===== DATASET ENTRIES =====

/-- 41_data_transfer section 2, MOV r8, r/m8, register and memory forms: the address uses the registers
as they were. -/
def Obligations.MovR8Rm8Result : Prop :=
  ∀ (reg : Reg8) (rm : RM) (s : State), accessible rm s →
    ∃ t, exec (.movR8Rm8 reg rm) s = .next t ∧
      operandRead8 (selectOperand rm s) s = some (t.r8 reg, t.device) ∧ OnlyReg8 reg s t ∧
      SegsKept s t ∧ MemKept s t ∧ ControlKept s t ∧ t.ip = s.ip

/-- 41_data_transfer section 2, MOV r16, r/m16, register and memory forms: the address uses the
registers as they were, the destination among them. -/
def Obligations.MovR16Rm16Result : Prop :=
  ∀ (reg : Reg16) (rm : RM) (s : State), accessible rm s →
    ∃ t, exec (.movR16Rm16 reg rm) s = .next t ∧
      operandRead16 (selectOperand rm s) s = some (t.r16 reg, t.device) ∧ OnlyReg16 reg s t ∧
      SegsKept s t ∧ MemKept s t ∧ ControlKept s t ∧ t.ip = s.ip

/-- 41_data_transfer section 2, MOV r/m8, imm8, register and memory forms. -/
def Obligations.MovRm8Imm8Result : Prop :=
  ∀ (rm : RM) (imm : Byte) (s : State), accessible rm s → s.mem.wf = true →
    ∃ t, exec (.movRm8Imm8 rm (.value imm)) s = .next t ∧ Stored8 (selectOperand rm s) imm s t ∧
      SegsKept s t ∧ ControlKept s t ∧ t.ip = s.ip

/-- 41_data_transfer section 2, MOV r/m16, imm16, register and memory forms. -/
def Obligations.MovRm16Imm16Result : Prop :=
  ∀ (rm : RM) (imm : Word) (s : State), accessible rm s → s.mem.wf = true →
    ∃ t, exec (.movRm16Imm16 rm (.value imm)) s = .next t ∧ Stored16 (selectOperand rm s) imm s t ∧
      SegsKept s t ∧ ControlKept s t ∧ t.ip = s.ip

/-- 41_data_transfer section 3, MOV r/m16, Sreg, for every `reg` field that names a segment, CS among
them (the numbers of 10_state section 2); only the selector is read. -/
def Obligations.MovRm16SregResult : Prop :=
  ∀ (rm : RM) (sreg : Field3) (g : Seg) (s : State), accessible rm s → s.mem.wf = true →
    (sreg, g) ∈ [((0 : Field3), Seg.es), (1, .cs), (2, .ss), (3, .ds), (4, .fs), (5, .gs)] →
    ∃ t, exec (.movRm16Sreg rm sreg) s = .next t ∧
      Stored16 (selectOperand rm s) (s.seg g).selector s t ∧
      SegsKept s t ∧ ControlKept s t ∧ t.ip = s.ip

/-- 41_data_transfer section 3, MOV Sreg, r/m16, for every `reg` field that names a segment but CS (the
numbers of 10_state section 2): the source is read through the old segments; selector and base are
loaded, limit and access kept. -/
def Obligations.MovSregRm16Result : Prop :=
  ∀ (rm : RM) (sreg : Field3) (g : Seg) (s : State), s.protectedMode = false →
    (sreg, g) ∈ [((0 : Field3), Seg.es), (2, .ss), (3, .ds), (4, .fs), (5, .gs)] →
    ∃ t, exec (.movSregRm16 sreg rm) s = .next t ∧
      operandRead16 (selectOperand rm s) s = some ((t.seg g).selector, t.device) ∧
      (t.seg g).base = (t.seg g).selector.zeroExtend 32 <<< 4 ∧
      (t.seg g).limit = (s.seg g).limit ∧ (t.seg g).access = (s.seg g).access ∧
      (∀ q, q ≠ g → t.seg q = s.seg q) ∧
      RegsKept s t ∧ MemKept s t ∧ ControlKept s t ∧ t.ip = s.ip

/-- 41_data_transfer and 60_exceptions section 4 (D21): a `reg` field with no meaning in C6, C7, 8C or
8E stops the machine where its ModRM fetches have ended, with no register, segment or memory written, no
bus call made and no fault recorded; the handler of C6 and C7 fetches no immediate after such a field. -/
def Obligations.MeaninglessRegFieldStops : Prop :=
  (∀ (rm : RM) (s : State) (i : Instr) (r : StopReason),
    ((∃ n, n ≠ 0 ∧ i = .movRm8Imm8 rm (.noMeaning n) ∧ r = .c6Reg) ∨
     (∃ n, n ≠ 0 ∧ i = .movRm16Imm16 rm (.noMeaning n) ∧ r = .c7Reg) ∨
     (∃ n : Field3, 6 ≤ n.toNat ∧ i = .movRm16Sreg rm n ∧ r = .sregRead) ∨
     (∃ n : Field3, (n = 1 ∨ 6 ≤ n.toNat) ∧ i = .movSregRm16 n rm ∧ r = .sregWrite)) →
    ∃ t, exec i s = .next t ∧ t.status = .stopped r ∧ t.trace = s.trace ++ [.stopped r] ∧
      t.faults = s.faults ∧ t.flags = s.flags ∧ t.deferredIe = s.deferredIe ∧ RegsKept s t ∧
      SegsKept s t ∧ t.device = s.device ∧ t.busLog = s.busLog ∧ t.ip = s.ip) ∧
  (∀ (b : Byte) (bs rest : List Byte) (i : Instr) (rm : RM) (n : Field3), n ≠ 0 →
    decodeModRM bs = some ((rm, n), rest) →
    (decodeHandler .movRm8Imm8 b bs = some (i, rest) ↔ i = .movRm8Imm8 rm (.noMeaning n)) ∧
    (decodeHandler .movRm16Imm16 b bs = some (i, rest) ↔ i = .movRm16Imm16 rm (.noMeaning n)))

/-- 20_memory sections 6 and 9 (D24, D39): the bus calls of every handler start with its operand fetches in
`ip` order, on the reference bus those of the instruction that the bytes at `ip` are; then a MOV with an
r/m operand makes, for a memory operand, exactly one data access of its width at its address, and for a
register operand none. -/
def Obligations.MovBusCallsInOrder : Prop :=
  (∀ (h : Handler) (b : Byte) (s : State) (i : Instr) (rest : List Byte), s.onReference →
    decodeHandler h b (bytesFrom s.mem 5 (codeAddress s)) = some (i, rest) →
    s.canFetch i.operandBytes →
    ∃ t, fetchPlan (operandPlan h b) s = .go i t ∧ Fetched (operandFetches i) s t ∧
      t.busLog = s.busLog ++ codeReads s (operandFetches i) s.ip) ∧
  (∀ (rm : RM) (s t : State), accessible rm s →
    (∀ reg, exec (.movRm8R8 rm reg) s = .next t →
      t.busLog = s.busLog ++ storeCalls8 (selectOperand rm s) (s.r8 reg) s) ∧
    (∀ reg, exec (.movRm16R16 rm reg) s = .next t →
      t.busLog = s.busLog ++ storeCalls16 (selectOperand rm s) (s.r16 reg) s) ∧
    (∀ reg, exec (.movR8Rm8 reg rm) s = .next t →
      t.busLog = s.busLog ++ loadCalls8 (selectOperand rm s) s) ∧
    (∀ reg, exec (.movR16Rm16 reg rm) s = .next t →
      t.busLog = s.busLog ++ loadCalls16 (selectOperand rm s) s) ∧
    (∀ n g, Seg.ofField n = some g → exec (.movRm16Sreg rm n) s = .next t →
      t.busLog = s.busLog ++ storeCalls16 (selectOperand rm s) (s.seg g).selector s) ∧
    (∀ n g, Seg.ofField n = some g → g ≠ .cs → exec (.movSregRm16 n rm) s = .next t →
      t.busLog = s.busLog ++ loadCalls16 (selectOperand rm s) s) ∧
    (∀ v, exec (.movRm8Imm8 rm (.value v)) s = .next t →
      t.busLog = s.busLog ++ storeCalls8 (selectOperand rm s) v s) ∧
    (∀ v, exec (.movRm16Imm16 rm (.value v)) s = .next t →
      t.busLog = s.busLog ++ storeCalls16 (selectOperand rm s) v s))

/-! ## 42_control_and_flags (the list of handlers is the spec's own choice D19) -/

/-- 42_control_and_flags section 1, JMP rel8 (16-bit target D32): relative to the next instruction, where
`ip` stands, modulo 2^16, upper half of `ip` cleared; nothing else changes. -/
def Obligations.JmpRel8Target : Prop :=
  ∀ (rel : Byte) (s : State),
    ∃ t, exec (.jmpRel8 rel) s = .next t ∧
      t.ip = (s.ip.truncate 16 + rel.signExtend 16).zeroExtend 32 ∧
      RegsKept s t ∧ SegsKept s t ∧ t.device = s.device ∧ MemKept s t ∧ ControlKept s t ∧
      t.busLog = s.busLog

/-- 42_control_and_flags section 1, JMP rel16 (16-bit target D32). -/
def Obligations.JmpRel16Target : Prop :=
  ∀ (rel : Word) (s : State),
    ∃ t, exec (.jmpRel16 rel) s = .next t ∧
      t.ip = (s.ip.truncate 16 + rel).zeroExtend 32 ∧
      RegsKept s t ∧ SegsKept s t ∧ t.device = s.device ∧ MemKept s t ∧ ControlKept s t ∧
      t.busLog = s.busLog

/-- 42_control_and_flags section 1, the far jump: CS is loaded as R31's operation loads it, its access
reset, its limit kept, and `ip` is the zero-extended offset; nothing else changes. -/
def Obligations.FarJumpLoadsCsAndIp : Prop :=
  ∀ (off sel : Word) (s : State), s.protectedMode = false →
    ∃ t, exec (.jmpPtr16 off sel) s = .next t ∧ t.ip = off.zeroExtend 32 ∧
      t.seg .cs = ⟨sel, sel.zeroExtend 32 <<< 4, (s.seg .cs).limit, accCodeER⟩ ∧
      (∀ q, q ≠ .cs → t.seg q = s.seg q) ∧ RegsKept s t ∧ t.device = s.device ∧ MemKept s t ∧
      ControlKept s t ∧ t.busLog = s.busLog

/-! ## 60_exceptions -/

/-- R205: trap entry does nothing architectural. Catching a fault changes only the two observation
lists, so the next tick starts and fetches where it would have; after GP `ip` is just past the tenth
byte, after NOT_ROUTED just past the second byte, and the only bus call is that byte's fetch. -/
def Obligations.CatchingAFaultChangesNothingElse : Prop :=
  (∀ (f : FaultRecord) (s : State), catchFault f s =
    { s with faults := s.faults ++ [f], trace := s.trace ++ [.faultReported f] }) ∧
  (∀ (f : FaultRecord) (s : State), s.canTick →
    (catchFault f s).canTick ∧ codeAddress (catchFault f s) = codeAddress s) ∧
  (∀ (k : Nat) (sec : Bool) (s : State), s.protectedMode = false → s.ctx.len + 1 = lengthLimit →
    ∃ t, opcodeStage (k + 1) sec s = .next t ∧ t.ip = s.ip + 1 ∧ t.faults = s.faults ++ [gpFault] ∧
      t.flags = s.flags ∧ t.segs = s.segs ∧ t.cr0 = s.cr0 ∧ t.regs = s.regs ∧ t.mem = s.mem ∧
      t.status = s.status ∧
      t.busLog = s.busLog ++ [.read .byte (codeAddress s) ((codeByte s).zeroExtend 32)] ∧
      t.device = (s.device.readByte (codeAddress s)).2) ∧
  (∀ (k : Nat) (s : State), s.protectedMode = false → s.ctx.len + 1 < lengthLimit →
    entryAtIp true s = .notRouted →
    ∃ t, opcodeStage (k + 1) true s = .next t ∧ t.ip = s.ip + 1 ∧
      t.faults = s.faults ++ [notRoutedFault (codeByte s)] ∧
      t.flags = s.flags ∧ t.segs = s.segs ∧ t.cr0 = s.cr0 ∧ t.regs = s.regs ∧ t.mem = s.mem ∧
      t.status = s.status ∧
      t.busLog = s.busLog ++ [.read .byte (codeAddress s) ((codeByte s).zeroExtend 32)] ∧
      t.device = (s.device.readByte (codeAddress s)).2)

=====

_EXERCISE GOAL_
Please copy, exactly as written, every line in the listing above from the line with "RegsKept s t ∧ MemKept" up to and including the line with "(∃ n : Field3, 6".

_RESPONSE BOX_
      RegsKept s t ∧ MemKept s t ∧ ControlKept s t ∧ t.ip = s.ip

/-- 41_data_transfer and 60_exceptions section 4 (D21): a `reg` field with no meaning in C6, C7, 8C or
8E stops the machine where its ModRM fetches have ended, with no register, segment or memory written, no
bus call made and no fault recorded; the handler of C6 and C7 fetches no immediate after such a field. -/
def Obligations.MeaninglessRegFieldStops : Prop :=
  (∀ (rm : RM) (s : State) (i : Instr) (r : StopReason),
    ((∃ n, n ≠ 0 ∧ i = .movRm8Imm8 rm (.noMeaning n) ∧ r = .c6Reg) ∨
     (∃ n, n ≠ 0 ∧ i = .movRm16Imm16 rm (.noMeaning n) ∧ r = .c7Reg) ∨
     (∃ n : Field3, 6 ≤ n.toNat ∧ i = .movRm16Sreg rm n ∧ r = .sregRead) ∨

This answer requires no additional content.